The increase in portal blood flow is another important component contributing to portal hypertension. There is significant evidence suggesting that the increase in portal blood flow is due not only to splanchnic vasodilation but also to an enlargement of the splanchnic vascular tree caused by angiogenesis. 7, 28, 29 Therefore, we anticipated that the significant inhibition of angiogenesis promoted by SU11248 in this anatomic region might translate into a significant decrease in portal blood flow.

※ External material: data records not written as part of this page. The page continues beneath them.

-- ==== Sys2Proof/Machine/Core.lean ====
section
/-! DEFINITION. The machine as the host's interface takes it. -/

def Sys2Proof.core : Host.Core :=
  { State := Sys2Proof.Machine.State
    Fault := Sys2Proof.Machine.Fault
    Refusal := Sys2Proof.Machine.Refusal
    step := Sys2Proof.Machine.step
    reset := Sys2Proof.Machine.State.reset }
end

In conclusion, this study demonstrates that therapies with several molecular targets against angiogenesis, inflammation, and fibrosis might be beneficial in the treatment of cirrhosis. The advantage of using multitargeted inhibitors such as SU11248 is further supported by the observation that SU5416, which is similar to SU11248 but exclusively targets VEGFRs, failed to modify portal pressure in the experimental model of partial portal vein ligation. 30 This discrepancy may be explained by the lack of specificity of SU5416 for targeting PDGFR compared with the multitargeting capability of SU11248.